No, I can’t hear you now

I haven’t attended that many events at Reliant Stadium – a couple of Rice football games, including the 2008 Texas Bowl, and a U2 concert – but that’s enough for me to confirm the lack of wireless coverage in the stadium from my experience. The main thing that I’m curious about regarding this is not answered in the story, however:

Reliant Park officials, however, say the stadium is configured along the lines of virtually every other stadium or arena, with a distributed antenna system that provides access to customers of all mobile providers.

Mark Miller, general manager of Reliant Park, said the DAS system at the stadium and at Reliant Center is designed to handle traffic for the more than 100,000 people who visit the area during the Houston Livestock Show and Rodeo and for technology-heavy events such as the Offshore Technology Conference.

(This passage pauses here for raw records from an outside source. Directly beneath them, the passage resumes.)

/-- First bytes x1 (30_encoding.md R105). -/
def decodeX1 (h : BitVec 4) (bs : List Byte) : Decoded :=
  match h with
  | 0x0#4 => .ok (.scf, bs)
  | 0x1#4 => .ok (.rcf, bs)
  | 0x2#4 => take1 bs fun r => .popu (.indirect r)
  | 0x3#4 => take1 bs fun r => .pushu (.reg (.indirect r))
  | 0x4#4 => take1 bs fun r => .dec (.indirect r)
  | 0x5#4 => take1 bs fun r => .inc (.indirect r)
  | 0x6#4 => .ok (.ccf, bs)
  | 0x7#4 => take1 bs fun r => .da (.indirect r)
  | 0x8#4 => take1 bs fun r => .cpl (.indirect r)
  | 0x9#4 => take1 bs fun r => .clr (.indirect r)
  | 0xA#4 => take1 bs fun r => .rol (.indirect r)
  | 0xB#4 => take1 bs fun r => .rlc (.indirect r)
  | 0xC#4 => take1 bs fun r => .ror (.indirect r)
  | 0xD#4 => take1 bs fun r => .rrc (.indirect r)
  | 0xE#4 => take1 bs fun r => .sra (.indirect r)
  | _ => take1 bs fun r => .swap (.indirect r)

/-- First bytes x2 (30_encoding.md R106). -/
def decodeX2 (h : BitVec 4) (bs : List Byte) : Decoded :=
  match AluOp.ofK h with
  | some op => take1 bs fun b2 => .ofAluByte op (.a1 (hiNib b2) (loNib b2))
  | none =>
    match h with
    | 0x7#4 => read2 bs fun b2 b3 rest =>
        if nibFlag (loNib b2) then decodeAld (hiNib b2) (.a7 b3 (nibPair (loNib b2))) rest
        else decodeAld (hiNib b2) (.a8 (loNib b2) b3) rest
    | 0xB#4 => take2 bs fun b2 n => .ld (.b2 n (loNib b2) (hiNib b2))
    | 0xC#4 => read2 bs fun b2 b3 rest =>
        if nibFlag (loNib b2) then decodeAld (hiNib b2) (.a11 b3 (nibPair (loNib b2))) rest
        else decodeAld (hiNib b2) (.a12 (loNib b2) b3) rest
    | 0xD#4 => take2 bs fun nh nl => .call (.direct (word nh nl))
    | 0xE#4 => read3 bs fun b2 nh nl rest =>
        if nibFlag (loNib b2) then decodeAldw (hiNib b2) (.w21 (word nh nl) (nibPair (loNib b2))) rest
        else decodeAldw (hiNib b2) (.w20 (loNib b2) (word nh nl)) rest
    | _ => read1 bs fun b2 rest =>
        if bitFlag b2 then
          take1 rest fun b3 => .bld (if bitFlag b3 then .complemented else .plain)
            (bitNum b3) (loNib b3) (bitNum b2) (loNib b2)
        else .ok (.btset (.reg (bitNum b2) (loNib b2)), rest)

/-- First byte 73: the memory-to-memory byte form, CALLS and JPS indirect (30_encoding.md R107). -/
def decode73 (bs : List Byte) : Decoded :=
  read2 bs fun b2 b3 rest =>
    if nibFlag (loNib b2) then
      match hiNib b2 with
      | 0x4#4 => .ok (.calls (.indirect b3 (nibPair (loNib b2))), rest)
      | 0xC#4 => .ok (.jps (.indirect b3 (nibPair (loNib b2))), rest)
      | _ => .error .reservedK
    else unlessFlag (byteFlag b3) (decodeAld (hiNib b2) (.a21 b3 (loNib b2)) rest)

/-- First bytes x3 (30_encoding.md R107). -/
def decodeX3 (h : BitVec 4) (bs : List Byte) : Decoded :=
  match AluOp.ofK h with
  | some op => take1 bs fun b2 => .ofAluByte op (.a2 (hiNib b2) (loNib b2))
  | none =>
    match h with
    | 0x7#4 => decode73 bs
    | 0xB#4 => take2 bs fun b2 n => .ld (.b3 (hiNib b2) n (loNib b2))
    | 0xC#4 => read2 bs fun b2 b3 rest => unlessFlag (byteFlag b3) <|
        if nibFlag (loNib b2) then decodeAldw (hiNib b2) (.w12 b3 (nibPair (loNib b2))) rest
        else decodeAldw (hiNib b2) (.w13 (loNib b2) b3) rest
    | 0xD#4 => .ok (.iret, bs)
    | 0xE#4 => take1 bs fun b2 =>
        match nibFlag (hiNib b2), nibFlag (loNib b2) with
        | false, false => .ldw (.e3 (hiNib b2) (loNib b2))
        | true, false => .ldw (.e3Store (nibPair (hiNib b2)) (loNib b2))
        | false, true => .ldw (.e3Load (hiNib b2) (nibPair (loNib b2)))
        | true, true => .ldw (.e3Move (nibPair (hiNib b2)) (nibPair (loNib b2)))
    | _ => read2 bs fun b2 n rest =>
        unlessFlag (nibFlag (loNib b2)) (decodeAld (hiNib b2) (.a22 (loNib b2) n) rest)

/-- First bytes x4 (30_encoding.md R108). -/
def decodeX4 (h : BitVec 4) (bs : List Byte) : Decoded :=
  match AluOp.ofK h with
  | some op => take2 bs fun rs rd => .ofAluByte op (.a3 rd rs)
  | none =>
    match h with
    | 0x7#4 => take1 bs fun b2 => if byteFlag b2 then .call (.indirect (bytePair b2)) else .pushw (.pair b2)
    | 0xB#4 => read2 bs fun b2 b3 rest =>
        if nibFlag (loNib b2) then decodeAld (hiNib b2) (.a9 b3 (nibPair (loNib b2))) rest
        else decodeAld (hiNib b2) (.a10 (loNib b2) b3) rest
    | 0xC#4 => read3 bs fun b2 nh nl rest => decodeAld (hiNib b2) (.a19 (loNib b2) (word nh nl)) rest
    | 0xD#4 => read1 bs fun b2 rest =>
        if byteFlag b2 then take1 rest fun n => .link (bytePair b2) n else .ok (.jp b2, rest)
    | 0xE#4 => take1 bs fun b2 => .ld (.e4 (hiNib b2) (loNib b2))
    | _ => take2 bs fun rs rd => .ld (.f4 rd rs)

“Everybody works off one set of antennas, and I know that they are looking at a 4G upgrade to the system,” Miller said. “I don’t have a recollection of a lot of issues coming to our customer service people involving cell phone service. We work with the carriers to provide the best possible service.”

Cellular providers, given the competitive nature of the business, are reluctant to talk about the specific configuration of their networks or the demands required to service buildings such as Reliant Stadium.

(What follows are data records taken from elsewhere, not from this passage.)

-- ==== Sys2Proof/Certificates/Slice0/Obligations.lean ====
section
/-! DEFINITION. The statements about the model that the provers are asked to prove.

A statement of an instruction's result names the whole next state: it is the old state with exactly the writes
that the statement shows, and `RegisterWriteReachesOneRegister`, `MemoryReadsBackItsWrites` and
`FlagUpdateWritesItsFlags` say what each of those writes leaves alone. Free values stand in results as
applications of the opaque constants of `Config`, so that nothing rests on what they are. -/

open Sys2Proof Sys2Proof.Machine

/-! ## Encoding -/

/-- Decoding the bytes of a well-formed instruction gives the instruction, whatever follows (30_encoding.md R103). -/
def Obligations.DecodeInvertsEncode : Prop :=
  ∀ (i : Instr) (rest : List Byte), i.wf = true → decode (encode i ++ rest) = .ok (i, rest)

/-- Bytes that decode are the encoding of the well-formed instruction they decode to: no bit of an encoding is
ignored (30_encoding.md R103, R122). -/
def Obligations.EncodeInvertsDecode : Prop :=
  ∀ (bs : List Byte) (i : Instr) (rest : List Byte), decode bs = .ok (i, rest) →
    encode i ++ rest = bs ∧ i.wf = true

/-- Byte sequences of the manual's examples decode to the instructions they stand for
(95_test_vectors.md S5, S9, S12, S17, S19, E8, J27). -/
def Obligations.ExampleBytesDecode : Prop :=
  decode [0xD7, 0x82] = .ok (.ld (.d7Store 2 8), []) ∧
  decode [0x2F, 0xF1, 0x22, 0x30, 0x39] = .ok (.ld (.k (.a23 12345 34)), []) ∧
  decode [0xBE, 0xF8, 0x0D, 0x8B] = .ok (.ldw (.k (.w23 8 3467)), []) ∧
  decode [0x60, 0x51, 0xF8] = .ok (.ld (.k (.a14 4 0 8)), []) ∧
  decode [0xD2, 0x35, 0x21] = .ok (.call (.direct 0x3521), []) ∧
  decode [0xD5, 0x34, 0x40] = .ok (.adcw (.k (.w11 4 64)), []) ∧
  decode [0xD3] = .ok (.iret, [])

/-- A K nibble that the table of operations leaves out is a reserved encoding, in every format
(30_encoding.md R100, R122 item 1). -/
def Obligations.UnassignedOperationNibbleIsReserved : Prop :=
  ∀ (k : BitVec 4) (rest : List Byte), (k = 0x7 ∨ k = 0xB ∨ k = 0xC ∨ k = 0xD ∨ k = 0xE) →
    (∀ f : KByteForm, f.wf = true → decode (encodeKByte k f ++ rest) = .error .reservedK) ∧
    (∀ f : KWordForm, f.wf = true → decode (encodeKWord k f ++ rest) = .error .reservedK)

/-- The second bytes that the opcode map does not list, and literal flag bits with the wrong value, make reserved
encodings (30_encoding.md R122 items 2 to 8). -/
def Obligations.UnlistedPatternsAreReserved : Prop :=
  ∀ (b c d : Byte) (rest : List Byte),
    (nibFlag (loNib b) = true → hiNib b ≠ 0x4 → hiNib b ≠ 0xC →
      ∃ e, decode (0x73 :: b :: c :: rest) = .error e) ∧
    (byteFlag b = true → loNib b ≠ 0x1 →
      (∃ e, decode (0x2F :: b :: rest) = .error e) ∧ (∃ e, decode (0x36 :: b :: rest) = .error e)) ∧
    (b.extractLsb' 6 2 = 0b00 ∨ b.extractLsb' 6 2 = 0b10 →
      ∃ e, decode (0x3F :: b :: c :: d :: rest) = .error e) ∧
    (byteFlag b = true → b ≠ 0x01 → b ≠ 0x03 → b ≠ 0xC1 → b ≠ 0xC3 → b ≠ 0xF1 → b ≠ 0xF3 →
      ∃ e, decode (0x8F :: b :: rest) = .error e) ∧
    (byteFlag b = true → b ≠ 0x01 → ∃ e, decode (0xBF :: b :: rest) = .error e) ∧
    (byteFlag b = true → b ≠ 0x01 → b ≠ 0x31 → ∃ e, decode (0xEF :: b :: rest) = .error e) ∧
    (b ≠ 0x01 → byteFlag b = true ∨ bitFlag b = true → ∃ e, decode (0xF6 :: b :: rest) = .error e) ∧
    (b.extractLsb' 0 3 = 0b001 ∨ b.extractLsb' 0 3 = 0b011 ∨ b.extractLsb' 0 3 = 0b111 →
      ∃ e, decode (0xC7 :: b :: rest) = .error e) ∧
    (byteFlag b = true →
      (∃ e, decode (0xCF :: b :: rest) = .error e) ∧ (∃ e, decode (0xDF :: b :: rest) = .error e) ∧
      (∃ e, decode (0x96 :: b :: c :: rest) = .error e) ∧ (∃ e, decode (0x7E :: b :: c :: rest) = .error e) ∧
      (∃ e, decode (0xF3 :: b :: c :: rest) = .error e)) ∧
    (bitFlag b = true →
      (∃ e, decode (0x4F :: b :: rest) = .error e) ∧ (∃ e, decode (0x5F :: b :: rest) = .error e)) ∧
    (byteFlag b = true ∨ bitFlag c = true ∨ byteFlag c = true →
      ∃ e, decode (0x56 :: b :: c :: rest) = .error e) ∧
    (byteFlag b = false → byteFlag c = true →
      (∃ e, decode (0xEF :: b :: c :: rest) = .error e) ∧ (∃ e, decode (0x73 :: b :: c :: rest) = .error e) ∧
      (∀ op : AluOp, ∃ e, decode (nib op.k 0x7 :: b :: c :: rest) = .error e)) ∧
    (byteFlag c = true →
      (∃ e, decode (0x7E :: b :: c :: rest) = .error e) ∧ (∃ e, decode (0xC3 :: b :: c :: rest) = .error e) ∧
      (∃ e, decode (0xD5 :: b :: c :: rest) = .error e) ∧ (∃ e, decode (0xA6 :: b :: c :: rest) = .error e)) ∧
    (byteFlag b = true → byteFlag c = true → ∃ e, decode (0xBE :: b :: c :: rest) = .error e) ∧
    (bitFlag b = false → byteFlag c = true → ∃ e, decode (0x60 :: b :: c :: rest) = .error e)

/-! ## Steps -/

/-- A running core at a boundary without a reset and without an accepted interrupt runs the instruction that the
bytes at the pc decode to, with the pc past its bytes, the environment's answer taken and the counter of free
values advanced (30_encoding.md R103, 10_state.md R30). -/
def Obligations.StepRunsTheDecodedInstruction : Prop :=
  ∀ (s : State) (i : Instr) (rest : List Byte),
    s.runState = .running → s.boundary.reset = none → s.answered.taken s.boundary.irq = none →
    decode s.fetchWindow = .ok (i, rest) →
    step s = exec i (s.answered.advance (encode i).length)

/-- Bytes at the pc that decode to nothing stop the model with their address and themselves
(30_encoding.md R103 step 5, 92_eei_decisions.md D18; the window of bytes is log entry 11). -/
def Obligations.StepStopsAtReservedEncoding : Prop :=
  ∀ (s : State) (e : DecodeError),
    s.runState = .running → s.boundary.reset = none → s.answered.taken s.boundary.irq = none →
    decode s.fetchWindow = .error e →
    step s = .refused (.illegalEncoding s.pc s.fetchWindow)

/-- Every step keeps registers, pages and memory in their canonical form: keys rising and inside the register file,
the 64 pages and the physical memory, no entry that equals what an unlisted key reads as (10_state.md R21, R27,
20_memory.md R70; the form is the model's). -/
def Obligations.StepKeepsStorageCanonical : Prop :=
  ∀ s t : State, s.wf = true → step s = .next t → t.wf = true

/-- The storage of the reset state is in its canonical form. That `State.reset` lists no register and no byte of
memory is the model's choice (log entries 1 and 3), and so is the canonical form; the spec leaves storage after a
reset unspecified. -/
def Obligations.ResetStorageIsCanonical : Prop := State.reset.wf = true

/-- No step changes the device parameters: the two stack locations, the data translation, the memory map
(10_state.md R37, 20_memory.md R70, 70_reset_and_hazards.md R491; that they are fixed is the spec's choice D3, D5
and D6, log entries 8, 13 and 25). -/
def Obligations.StepKeepsDeviceParameters : Prop :=
  ∀ s t : State, step s = .next t →
    t.sspInRegfile = s.sspInRegfile ∧ t.uspInRegfile = s.uspInRegfile ∧
      t.dataMap = s.dataMap ∧ t.memRegions = s.memRegions

/-- A reset wins over everything, in every run state, and leaves the core running in segment 0 with CICR bit 4
and ENCSR at 0, the device parameters as they were, and the registers as the environment's reset parameters say.
A byte of RAM that a loss of power changed holds what the parameters say. Any other byte of memory is as the last
of those stores left it that the step without the reset would have made and that the parameters mark as done, or as
before where there is none; the stores of a step that stops at a window over group D are those before the access
(70_reset_and_hazards.md R490, R491, 93_implementation_defined.md U1, U14; decision D7 of the spec, the choice store by
store is log entry 16). -/
def Obligations.ResetWinsAtEveryBoundary : Prop :=
  ∀ (s u : State) (e : Option Bool) (p : ResetParams) (q : Option IrqRequest) (rest : List Boundary),
    s.inputs = { encsr := e, reset := some p, irq := q } :: rest →
    u = { s with inputs := { encsr := e, reset := none, irq := q } :: rest } →
    ∃ t, step s = .next t ∧ t.runState = .running ∧ t.csr = 0 ∧ t.ien = false ∧ t.encsr = false ∧
      t.memRegions = s.memRegions ∧ t.dataMap = s.dataMap ∧ t.inputs = rest ∧
      t.sspInRegfile = s.sspInRegfile ∧ t.uspInRegfile = s.uspInRegfile ∧
      t.pc = p.pc ∧ t.flagr = p.flagr ∧ t.cicr &&& 0xEF = p.cicr &&& 0xEF ∧
      t.rp0 = p.rp0 ∧ t.rp1 = p.rp1 ∧ t.twin = p.twin ∧ t.ppr = p.ppr ∧ t.ssp = p.ssp ∧ t.usp = p.usp ∧
      (∀ k < physBound, Cells.read t.phys k = Cells.read p.phys k) ∧
      (∀ k < pagesBound, Cells.read t.pages k = Cells.read p.pages k) ∧
      ∀ a : PhysAddr,
        (∀ b, memKind s.memRegions .prog a = .ram ∨ memKind s.memRegions .data a = .ram →
          p.ramLost.lookup a = some b → Cells.read t.mem a.toNat = b) ∧
        ((memKind s.memRegions .prog a ≠ .ram ∧ memKind s.memRegions .data a ≠ .ram) ∨
            p.ramLost.lookup a = none →
          (∀ w, (∃ v, step u = .next v ∧ w = v.stores) ∨ step u = .refused (.unsupportedU1 w) →
            Cells.read t.mem a.toNat =
              ((((p.landed.zip w).filter (·.1)).map (·.2)).reverse.lookup a).getD (Cells.read s.mem a.toNat)) ∧
          ((∀ v, step u ≠ .next v) → (∀ w, step u ≠ .refused (.unsupportedU1 w)) →
            Cells.read t.mem a.toNat = Cells.read s.mem a.toNat))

There is, however, one constant to network designs, said Matt Melester, a senior vice president of Commscope, which installed the DAS system at Cowboys Stadium in Arlington and has provided similar systems for the last two World Cups.

“There is no bottom to capacity,” Melester said. “As soon as you get better capacity, it gets used. It’s been an impressive program to have to constantly add more capacity.”

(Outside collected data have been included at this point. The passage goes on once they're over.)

-- ==== Sys2Proof/Laws/State.lean ====
section
/-! SUPPORT. One lemma per field of the state and update of it: what the update makes of the field. -/

namespace Sys2Proof.Machine

/-! ### `State.jump` -/

@[simp] theorem State.jump_phys (s : State) (t : Word) : (s.jump t).phys = s.phys := rfl
@[simp] theorem State.jump_pages (s : State) (t : Word) : (s.jump t).pages = s.pages := rfl
@[simp] theorem State.jump_rp0 (s : State) (t : Word) : (s.jump t).rp0 = s.rp0 := rfl
@[simp] theorem State.jump_rp1 (s : State) (t : Word) : (s.jump t).rp1 = s.rp1 := rfl
@[simp] theorem State.jump_twin (s : State) (t : Word) : (s.jump t).twin = s.twin := rfl
@[simp] theorem State.jump_ppr (s : State) (t : Word) : (s.jump t).ppr = s.ppr := rfl
@[simp] theorem State.jump_flagr (s : State) (t : Word) : (s.jump t).flagr = s.flagr := rfl
@[simp] theorem State.jump_cicr (s : State) (t : Word) : (s.jump t).cicr = s.cicr := rfl
@[simp] theorem State.jump_pc (s : State) (t : Word) : (s.jump t).pc = t := rfl
@[simp] theorem State.jump_csr (s : State) (t : Word) : (s.jump t).csr = s.csr := rfl
@[simp] theorem State.jump_encsr (s : State) (t : Word) : (s.jump t).encsr = s.encsr := rfl
@[simp] theorem State.jump_ssp (s : State) (t : Word) : (s.jump t).ssp = s.ssp := rfl
@[simp] theorem State.jump_usp (s : State) (t : Word) : (s.jump t).usp = s.usp := rfl
@[simp] theorem State.jump_sspInRegfile (s : State) (t : Word) : (s.jump t).sspInRegfile = s.sspInRegfile := rfl
@[simp] theorem State.jump_uspInRegfile (s : State) (t : Word) : (s.jump t).uspInRegfile = s.uspInRegfile := rfl
@[simp] theorem State.jump_runState (s : State) (t : Word) : (s.jump t).runState = s.runState := rfl
@[simp] theorem State.jump_mem (s : State) (t : Word) : (s.jump t).mem = s.mem := rfl
@[simp] theorem State.jump_dataMap (s : State) (t : Word) : (s.jump t).dataMap = s.dataMap := rfl
@[simp] theorem State.jump_memRegions (s : State) (t : Word) : (s.jump t).memRegions = s.memRegions := rfl
@[simp] theorem State.jump_inputs (s : State) (t : Word) : (s.jump t).inputs = s.inputs := rfl
@[simp] theorem State.jump_divwsHidden (s : State) (t : Word) : (s.jump t).divwsHidden = s.divwsHidden := rfl
@[simp] theorem State.jump_fresh (s : State) (t : Word) : (s.jump t).fresh = s.fresh := rfl
@[simp] theorem State.jump_stores (s : State) (t : Word) : (s.jump t).stores = s.stores := rfl

/-! ### `State.setFlags` -/

@[simp] theorem State.setFlags_phys (s : State) (u : FlagUpdate) : (s.setFlags u).phys = s.phys := rfl
@[simp] theorem State.setFlags_pages (s : State) (u : FlagUpdate) : (s.setFlags u).pages = s.pages := rfl
@[simp] theorem State.setFlags_rp0 (s : State) (u : FlagUpdate) : (s.setFlags u).rp0 = s.rp0 := rfl
@[simp] theorem State.setFlags_rp1 (s : State) (u : FlagUpdate) : (s.setFlags u).rp1 = s.rp1 := rfl
@[simp] theorem State.setFlags_twin (s : State) (u : FlagUpdate) : (s.setFlags u).twin = s.twin := rfl
@[simp] theorem State.setFlags_ppr (s : State) (u : FlagUpdate) : (s.setFlags u).ppr = s.ppr := rfl
@[simp] theorem State.setFlags_flagr (s : State) (u : FlagUpdate) : (s.setFlags u).flagr = u.apply s.flagr := rfl
@[simp] theorem State.setFlags_cicr (s : State) (u : FlagUpdate) : (s.setFlags u).cicr = s.cicr := rfl
@[simp] theorem State.setFlags_pc (s : State) (u : FlagUpdate) : (s.setFlags u).pc = s.pc := rfl
@[simp] theorem State.setFlags_csr (s : State) (u : FlagUpdate) : (s.setFlags u).csr = s.csr := rfl
@[simp] theorem State.setFlags_encsr (s : State) (u : FlagUpdate) : (s.setFlags u).encsr = s.encsr := rfl
@[simp] theorem State.setFlags_ssp (s : State) (u : FlagUpdate) : (s.setFlags u).ssp = s.ssp := rfl
@[simp] theorem State.setFlags_usp (s : State) (u : FlagUpdate) : (s.setFlags u).usp = s.usp := rfl
@[simp] theorem State.setFlags_sspInRegfile (s : State) (u : FlagUpdate) : (s.setFlags u).sspInRegfile = s.sspInRegfile := rfl
@[simp] theorem State.setFlags_uspInRegfile (s : State) (u : FlagUpdate) : (s.setFlags u).uspInRegfile = s.uspInRegfile := rfl
@[simp] theorem State.setFlags_runState (s : State) (u : FlagUpdate) : (s.setFlags u).runState = s.runState := rfl
@[simp] theorem State.setFlags_mem (s : State) (u : FlagUpdate) : (s.setFlags u).mem = s.mem := rfl
@[simp] theorem State.setFlags_dataMap (s : State) (u : FlagUpdate) : (s.setFlags u).dataMap = s.dataMap := rfl
@[simp] theorem State.setFlags_memRegions (s : State) (u : FlagUpdate) : (s.setFlags u).memRegions = s.memRegions := rfl
@[simp] theorem State.setFlags_inputs (s : State) (u : FlagUpdate) : (s.setFlags u).inputs = s.inputs := rfl
@[simp] theorem State.setFlags_divwsHidden (s : State) (u : FlagUpdate) : (s.setFlags u).divwsHidden = s.divwsHidden := rfl
@[simp] theorem State.setFlags_fresh (s : State) (u : FlagUpdate) : (s.setFlags u).fresh = s.fresh := rfl
@[simp] theorem State.setFlags_stores (s : State) (u : FlagUpdate) : (s.setFlags u).stores = s.stores := rfl

/-! ### `State.setIen` -/

@[simp] theorem State.setIen_phys (s : State) (b : Bool) : (s.setIen b).phys = s.phys := rfl
@[simp] theorem State.setIen_pages (s : State) (b : Bool) : (s.setIen b).pages = s.pages := rfl
@[simp] theorem State.setIen_rp0 (s : State) (b : Bool) : (s.setIen b).rp0 = s.rp0 := rfl
@[simp] theorem State.setIen_rp1 (s : State) (b : Bool) : (s.setIen b).rp1 = s.rp1 := rfl
@[simp] theorem State.setIen_twin (s : State) (b : Bool) : (s.setIen b).twin = s.twin := rfl
@[simp] theorem State.setIen_ppr (s : State) (b : Bool) : (s.setIen b).ppr = s.ppr := rfl
@[simp] theorem State.setIen_flagr (s : State) (b : Bool) : (s.setIen b).flagr = s.flagr := rfl
@[simp] theorem State.setIen_cicr (s : State) (b : Bool) : (s.setIen b).cicr = (s.cicr &&& 0xEF) ||| (if b then 0x10 else 0) := rfl
@[simp] theorem State.setIen_pc (s : State) (b : Bool) : (s.setIen b).pc = s.pc := rfl
@[simp] theorem State.setIen_csr (s : State) (b : Bool) : (s.setIen b).csr = s.csr := rfl
@[simp] theorem State.setIen_encsr (s : State) (b : Bool) : (s.setIen b).encsr = s.encsr := rfl
@[simp] theorem State.setIen_ssp (s : State) (b : Bool) : (s.setIen b).ssp = s.ssp := rfl
@[simp] theorem State.setIen_usp (s : State) (b : Bool) : (s.setIen b).usp = s.usp := rfl
@[simp] theorem State.setIen_sspInRegfile (s : State) (b : Bool) : (s.setIen b).sspInRegfile = s.sspInRegfile := rfl
@[simp] theorem State.setIen_uspInRegfile (s : State) (b : Bool) : (s.setIen b).uspInRegfile = s.uspInRegfile := rfl
@[simp] theorem State.setIen_runState (s : State) (b : Bool) : (s.setIen b).runState = s.runState := rfl
@[simp] theorem State.setIen_mem (s : State) (b : Bool) : (s.setIen b).mem = s.mem := rfl
@[simp] theorem State.setIen_dataMap (s : State) (b : Bool) : (s.setIen b).dataMap = s.dataMap := rfl
@[simp] theorem State.setIen_memRegions (s : State) (b : Bool) : (s.setIen b).memRegions = s.memRegions := rfl
@[simp] theorem State.setIen_inputs (s : State) (b : Bool) : (s.setIen b).inputs = s.inputs := rfl
@[simp] theorem State.setIen_divwsHidden (s : State) (b : Bool) : (s.setIen b).divwsHidden = s.divwsHidden := rfl
@[simp] theorem State.setIen_fresh (s : State) (b : Bool) : (s.setIen b).fresh = s.fresh := rfl
@[simp] theorem State.setIen_stores (s : State) (b : Bool) : (s.setIen b).stores = s.stores := rfl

The question is, how does the experience at Reliant compare to stadia in other cities? Heck, how does it compare to Minute Maid or the Toyota Center? Yes, I know Reliant has greater fan capacity than either of those two, but how much worse is it there? I get that there is going to be a problem any time you have a lot of bandwidth-demanding people in a small space, I just want to know if it’s any better or worse at this particular place. Anyone want to offer an opinion about that?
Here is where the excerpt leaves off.